Pensamiento

Molestia

La felicidad resulta, por abstracta, razonablemente molesta, y si se piensa en su plena realización, por inimaginable, queda relegada al mito. Algo tiene esta idea también de burlesca cuando a menudo es difícil la adecuada ponderación de la tragedia —sea ésta íntima, como el amor en vano o la pérdida de un ser querido, o comunitaria; por ejemplo, alguna circunstancia que imposibilite la paz en un territorio—, y así parece que uno —el que escribe, y todo aquel que lo vea de igual manera, claro— necesite incluso del cobijo de la infeliz autopercepción para no acabar agotado; sin dejar de preguntarse, en el fondo, si es precisamente esa aparente comodidad la que más le consume.

Esa mítica molestia fue una preocupación capital para el pensamiento estoico: según Séneca, «es feliz el que tiene un juicio recto; es feliz el que está contento con las circunstancias presentes, sean las que quieran, y es amigo de lo que tiene; es feliz aquel para quien la razón es quien da valor a todas las cosas de su vida». Así pues, la felicidad solo puede entenderse en consonancia con lo racional, algo auténticamente humano, ya que se necesita de esto para tomar conciencia de aquello, y los inconscientes, además de no ser felices y de no poder serlo, quedan, por tanto, reducidos  «al número de los animales y de las cosas inanimadas». 

De la virtud, como el bien supremo, dice el estoico que es imperecedera; en oposición al placer, algo tan bajo que acaba apenas comienza, y, pese a no seguir la misma doctrina, en la necesaria relación entre una vida feliz y una vida virtuosa, coincidía con Epicuro, quien entendía la recta razón como fuente de las demás virtudes, requerida para desear —él sí incluía el placer, solo necesario cuando su falta es motivo de dolor, en la vida feliz— de forma comedida.

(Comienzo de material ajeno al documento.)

-- ==== Sys2Proof/Machine/State.lean ====
section
/-! DEFINITION. The state of one block (10_state.md), with the host's pending bus operations and the choice of who
moves next held in it as plain data; the reasons a step can stop; the state after reset. -/

namespace Sys2Proof.Machine

open Sys2Proof

/-- Byte storage by block offset: the (offset, byte) pairs stored since the last reset, offsets strictly rising.
An offset that is not listed holds no value of the model's: nothing was stored there, and the operations that read it
take a free value (R26, R121). -/
abbrev Memory := List Host.Cell

/-- The canonical form of a memory: offsets strictly rising. Equal contents are then equal lists. (An unlisted
offset holds no byte, so no entry can equal what an unlisted offset holds.) -/
abbrev Memory.wf (m : Memory) : Prop := m.Pairwise (fun x y => x.1 < y.1)

/-- The causes a command can fail with (60_exceptions.md R103, codes 1 to 6). -/
inductive CmdError where
  | invalidCharacter
  | invalidLength
  | checksumMismatch
  | unsupportedConfig
  | capacity
  | illegalCommand
deriving DecidableEq, Repr

/-- The stored fields of STATUS (R19). Its reserved bits have no storage. -/
structure Status where
  busy : Bool
  done : Bool
  ok : Bool
  err : BitVec 4
  ferr : Bool
  ovr : Bool
deriving DecidableEq, Repr

/-- The stored fields of IRQ_EN (R22). -/
structure IrqEn where
  doneIe : Bool
  ferrIe : Bool
deriving DecidableEq, Repr

/-- The encoder's working registers, under the source's names and at R28's widths (R28, R79). -/
structure EncWork where
  /-- the index of the current input byte, 0 to IN_CAP -/
  inputBytePosition : BitVec 17
  /-- how many bits of that byte are consumed, 0 to 7 -/
  inputBitOffsetWithinByte : BitVec 3
  /-- the symbol bits gathered so far -/
  outputSymbolAccumulator : BitVec 6
  /-- how many bits the accumulator holds, 0 to 6 -/
  outputBitCount : BitVec 3
deriving DecidableEq, Repr

/-- The decoder's mirrored working registers, at R28's widths (R28, R81). -/
structure DecWork where
  /-- the index of the current symbol -/
  symbolPosition : BitVec 17
  /-- how many bits of its digit are consumed -/
  symbolBitOffset : BitVec 3
  /-- the byte bits gathered so far -/
  byteAccumulator : BitVec 8
  /-- how many bits the accumulator holds -/
  byteBitCount : BitVec 4
deriving DecidableEq, Repr

/-- The encoder's working registers at the start of a command (R79). -/
def EncWork.start : EncWork := ⟨0, 0, 0, 0⟩

/-- The decoder's working registers at the start of a command (R81). -/
def DecWork.start : DecWork := ⟨0, 0, 0, 0⟩

/-- The engine's whole working state (R28). It exists only between accept and complete, and no register exposes it. -/
structure Work where
  /-- B32ENC, B64ENC -/
  enc : EncWork
  /-- B32DEC, B64DEC -/
  dec : DecWork
  /-- B58ENC, B58DEC, B58ENCC, B58DECC: the growable byte buffer of the divide-by-58 and multiply-by-58-and-add
  routines, most significant byte first -/
  bigInteger : List Byte
  /-- CHKADD, CHKVER, B58ENCC, B58DECC: what the hash unit holds, its message or the output of its last application -/
  hashState : List Byte
deriving DecidableEq, Repr

/-- The working state as accept initialises it (R66). Log entry 10. -/
def Work.start : Work := { enc := .start, dec := .start, bigInteger := [], hashState := [] }

/-- The size of a bus transaction: 1, 2 or 4 bytes (R14). -/
inductive Size where
  | b1
  | b2
  | b4
deriving DecidableEq, Repr

/-- One bus transaction (R14). -/
inductive Txn where
  | read (off : Offset) (size : Size)
  | write (off : Offset) (size : Size) (data : Word)
deriving DecidableEq, Repr

/-- One host bus operation: a transaction, or `poll`, which repeats a 32-bit read until the masked data has the
awaited value (R58). -/
inductive HostOp where
  | txn (t : Txn)
  | poll (off : Offset) (mask val : Word)
deriving DecidableEq, Repr

/-- The answer to a bus transaction: OKAY, with 32 data bits for a read, or BUSERR (R14, R105). -/
inductive Answer where
  | okRead (data : Word)
  | okWrite
  | busErr (off : Offset)
deriving DecidableEq, Repr

/-- Who moves next: the host with its next bus operation, the engine, or the `rst` port (R13, R14, R124). -/
inductive Turn where
  | host
  | engine
  | reset
deriving DecidableEq, Repr

/-- A step of this machine raises no fault: the block raises no trap (R112), every command completes with a code in
STATUS (R68, R103), and a refused bus transaction is answered BUSERR, which is an answer and no stop (R105). So there
is no reason to list. Safe: nothing stops where the hardware goes on. -/
inductive Fault where
deriving DecidableEq, Repr

/-- Why a command has no meaning in the model. -/
inductive Refusal where
  /-- Raised by an arm of `exec` for a command without a meaning yet; no arm raises it now. Safe: the model stops
  where the hardware goes on. -/
  | notModelled (mnemonic : String)
deriving DecidableEq, Repr

/-- The state of one block and of the data that drives it. -/
structure State where
  /-- CMD: the last accepted command word (R18) -/
  cmd : Word
  /-- STATUS (R19) -/
  status : Status
  /-- IN_LEN (R20) -/
  inLen : Word
  /-- OUT_LEN (R21) -/
  outLen : Word
  /-- IRQ_EN (R22) -/
  irqEn : IrqEn
  /-- IN_CAP, what IN_CAPR reads (R24) -/
  inCap : Config.Capacity
  /-- OUT_CAP, what OUT_CAPR reads (R24) -/
  outCap : Config.Capacity
  /-- the stored bytes of IN_BUF and OUT_BUF (R26) -/
  mem : Memory
  /-- the engine's working state, `none` outside a command (R28) -/
  work : Option Work
  /-- the host's remaining bus operations, next first (R16, R58). Log entry 9. -/
  program : List HostOp
  /-- who moves in the next steps; after the last, the engine while BUSY and the host otherwise. Log entry 3. -/
  turns : List Turn
  /-- the bus port's last answer (R14). Log entry 8. -/
  answer : Option Answer
  /-- the number of the next free-value draw. Log entry 6. -/
  draws : Nat
  /-- the draw of the last reset, which names the unspecified contents of IN_BUF. Log entry 4. -/
  epoch : Nat
  /-- which of the platform's copies of the block this is, so that each has free values of its own; no register of the
  block tells it (R116). Log entry 13. -/
  copy : Nat
deriving DecidableEq, Repr

/-- STATUS after reset: 0 (R30). -/
def Status.reset : Status := { busy := false, done := false, ok := false, err := 0, ferr := false, ovr := false }

/-- The machine right after a hardware reset (R30, R119), with the OPEN capacities, no bus operation pending and no
turn chosen. -/
def State.reset : State where
  cmd := 0
  status := .reset
  inLen := 0
  outLen := 0
  irqEn := { doneIe := false, ferrIe := false }
  inCap := Config.inCap
  outCap := Config.outCap
  mem := []
  work := none
  program := []
  turns := []
  answer := none
  draws := 0
  epoch := 0
  copy := 0

end Sys2Proof.Machine
end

De este modo sería posible vivir «como un dios entre los hombres».

Con tal de fortalecerse, de salvar al individuo desgarrado, hay que reconocer, por contradictorio que parezca, el poder universal de la razón al mismo tiempo que la pequeñez de uno en el conjunto: «Recuerda que cada uno vive exclusivamente el presente, el instante fugaz. Lo restante, o se ha vivido o es incierto; insignificante es, por tanto, la vida de cada uno, e insignificante también el rinconcillo de la tierra donde vive», escribe Marco Aurelio en sus Meditaciones. Admitiendo estas insignificancias, pero venerando a la vez el intelecto, la razón, nuestro daímon, puede ser el hombre felizmente dueño de sí, autárquico, pues dejará de deambular y acudirá, dirigiendo la mirada hacia el presente, en su propia ayuda; similar es uno de los últimos consejos del Enquiridion de Epicteto: «Si continúas siendo negligente y perezoso, y siempre aplazas las cosas añadiendo excusas a más excusas, posponiendo el día en que te dedicarás a ti mismo, se te pasará la vida sin darte cuenta y, sin haber progresado, seguirás siendo alguien del vulgo hasta el día de tu muerte».

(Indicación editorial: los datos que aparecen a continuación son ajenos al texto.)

/-! ### States to test on -/

/-- After reset, capacities 64, an input in IN_BUF and its length in IN_LEN. -/
def idle (input : List Byte) : State :=
  { State.reset with
    inCap := ⟨63⟩
    outCap := ⟨63⟩
    inLen := BitVec.ofNat 32 input.length
    mem := Memory.setBytes [] inBase input }

/-- The same with a command word accepted. -/
def busyWith (w : Word) (input : List Byte) : State := accept w (idle input)

/-- What a host then reads: STATUS, and the stored bytes of OUT_BUF below OUT_LEN. -/
def readBack (s : State) : Word × List (Option Byte) :=
  (statusWord s.status, (List.range s.outLen.toNat).map (fun j => s.mem.get? (outBase + j)))

/-- STATUS and the output after one step on an accepted command word. -/
def outcome (w : Word) (input : List Byte) : Option (Word × List (Option Byte)) :=
  match step (busyWith w input) with
  | .next t => some (readBack t)
  | .fault _ => none
  | .refused _ => none

/-- A successful outcome. -/
def good (out : List Byte) : Option (Word × List (Option Byte)) := some (0x00000006, out.map some)

/-- A failed outcome with that STATUS. -/
def bad (status : Word) : Option (Word × List (Option Byte)) := some (status, [])

/-- The input of such a state is the bytes it was given. -/
theorem inputBytes_idle {input : List Byte} (h : input.length < 2 ^ 32) : inputBytes (idle input) = input := by
  apply List.ext_getElem?
  intro i
  have hl : (idle input).inLen.toNat = input.length := by
    show (BitVec.ofNat 32 input.length).toNat = input.length
    rw [BitVec.toNat_ofNat, Nat.mod_eq_of_lt h]
  by_cases hi : i < input.length
  · rw [getElem?_inputBytes _ (by rw [hl]; exact hi)]
    have hg : (idle input).mem.get? (inBase + i) = input[i]? := by
      show (Memory.setBytes [] inBase input).get? (inBase + i) = input[i]?
      rw [Memory.get?_setBytes, if_pos ⟨Nat.le_add_right _ _, Nat.add_lt_add_left hi _⟩, Nat.add_sub_cancel_left]
    rw [List.getElem?_eq_getElem hi] at hg ⊢
    simp [inByte, hg]
  · rw [List.getElem?_eq_none (by rw [length_inputBytes, hl]; omega), List.getElem?_eq_none (by omega)]

/-! ### Well-formedness -/

/-- ALPHA = 16 does not fit the 4-bit field (R47). -/
theorem test_wf_refuses_alpha_16 : Instr.wf (.b16enc false ⟨16, false, false⟩) = false := by decide

theorem test_wf_accepts_alpha_15 : Instr.wf (.chkadd true ⟨15, true, true⟩) = true := by decide

/-! ### Decoding: words written out from R47 and R54, bits CI PAD ALPHA T 0 OP -/

theorem test_decode_b16enc : decode 0b00000000000000000010000100000001 = .ok (.b16enc false ⟨1, false, true⟩) := by decide

theorem test_decode_b16dec : decode 0b00000000000000000010000110000010 = .ok (.b16dec true ⟨1, false, true⟩) := by decide

theorem test_decode_b32enc : decode 0b00000000000000000001010000000011 = .ok (.b32enc false ⟨4, true, false⟩) := by decide

theorem test_decode_b32dec : decode 0b00000000000000000011000110000100 = .ok (.b32dec true ⟨1, true, true⟩) := by decide

theorem test_decode_b58enc : decode 0b00000000000000000000001000000101 = .ok (.b58enc false ⟨2, false, false⟩) := by decide

theorem test_decode_b58dec : decode 0b00000000000000000000000110000110 = .ok (.b58dec true ⟨1, false, false⟩) := by decide

theorem test_decode_b64enc : decode 0b00000000000000000001000000000111 = .ok (.b64enc false ⟨0, true, false⟩) := by decide

theorem test_decode_b64dec : decode 0b00000000000000000001000010001000 = .ok (.b64dec true ⟨0, true, false⟩) := by decide

theorem test_decode_chkadd : decode 0b00000000000000000000111100001001 = .ok (.chkadd false ⟨15, false, false⟩) := by decide

theorem test_decode_chkver : decode 0b00000000000000000000000010001010 = .ok (.chkver true ⟨0, false, false⟩) := by decide

theorem test_decode_chkrem : decode 0b00000000000000000000100000001011 = .ok (.chkrem false ⟨8, false, false⟩) := by decide

theorem test_decode_b58encc : decode 0b00000000000000000000001010001100 = .ok (.b58encc true ⟨2, false, false⟩) := by decide

theorem test_decode_b58decc : decode 0b00000000000000000000000000001101 = .ok (.b58decc false ⟨0, false, false⟩) := by decide

/-- R55: a reserved opcode, RSV_L and RSV_H are refused, each by name. -/
theorem test_decode_refuses_reserved :
    decode 0x00000000 = .error (.reservedOpcode 0) ∧ decode 0x0000000E = .error (.reservedOpcode 0x0E)
      ∧ decode 0x0000003F = .error (.reservedOpcode 0x3F) ∧ decode 0x00000041 = .error .reservedLow
      ∧ decode 0x00004001 = .error .reservedHigh ∧ decode 0x80000003 = .error .reservedHigh := by decide

/-- R57's example word: `b32dec.t zbase32 pad ci`. -/
theorem test_encode_b32dec : encode (.b32dec true ⟨1, true, true⟩) = 0x00003184 := by decide

/-- A table row's number reaches the decoder, and the placed word is run by the very next step. -/
theorem test_table_word :
    decodeTableWord 32 0x1003 = some (.b32enc false ⟨0, true, false⟩)
      ∧ step (State.reset.withFetchWord 32 0x1003)
        = exec (.b32enc false ⟨0, true, false⟩) (State.reset.withFetchWord 32 0x1003) := ⟨by decide, rfl⟩

/-! ### One command -/

/-- H2 -/
theorem test_b16enc_lower : outcome 0x00000101 [0xAB, 0xCD] = good (text "abcd") := by decide

/-- H7 -/
theorem test_b16enc_alpha_2 : outcome 0x00000201 [0xAB] = bad 0x42 := by decide

/-- H11 -/
theorem test_b16dec_ci : outcome 0x00002102 (text "aBcD") = good [0xAB, 0xCD] := by decide

/-- H14: the length is checked before the characters. -/
theorem test_b16dec_odd : outcome 0x00000002 (text "abz") = bad 0x22 := by decide

/-- E4 -/
theorem test_b32enc_pad : outcome 0x00001003 (text "foo") = good (text "MZXW6===") := by decide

Vivir en consonancia con la naturaleza —la del hombre, es decir, su razón—, evitar las preocupaciones provenientes de aquello que no dependa de nosotros, de lo que no podamos responsabilizarnos, y tener, nunca mejor dicho, presente la temporalidad del ser, y comprender, por consiguiente, que pertenecemos al movimiento, que hay que moverse, actuar, son —sin ignorar la radicalidad de la segunda—, desde luego, fórmulas que conviene tener en cuenta para vivir una vida que merezca la pena ser vivida, pero, por el riesgo que conlleva su interpretación, la estoica resignación ante el destino no es fácil de rescatar; más deseable para el hombre contemporáneo me parece la concepción orteguiana del mundo como la «dimensión de fatalidad que integra nuestra vida», porque vivirla, dice, no es otra cosa que «sentirse fatalmente forzado a ejercitar la libertad», a elegir. El riesgo al que me refiero, la alternativa a esa fatalidad, es la quietud —esta especie de renuncia desesperada, recuerda Ortega que es también, aunque negativa, una decisión—, y quien no esté dispuesto a asumir los inciertos efectos de sus elecciones, quien prefiera apartarse del espacio del movimiento, del movimiento racional, por miedo a lo repentino —al azar inestable; algo parecido diría Epicuro—, quien se niegue a admitir, en definitiva, la naturaleza de las cosas, que al menos recuerde, y vuelvo ahora al emperador, la digna salida que le queda: «Abandona definitivamente la vida, no con despecho, sino con sencillez, libre y modestamente, habiendo hecho, al menos, esta única cosa en la vida: salir de ella así».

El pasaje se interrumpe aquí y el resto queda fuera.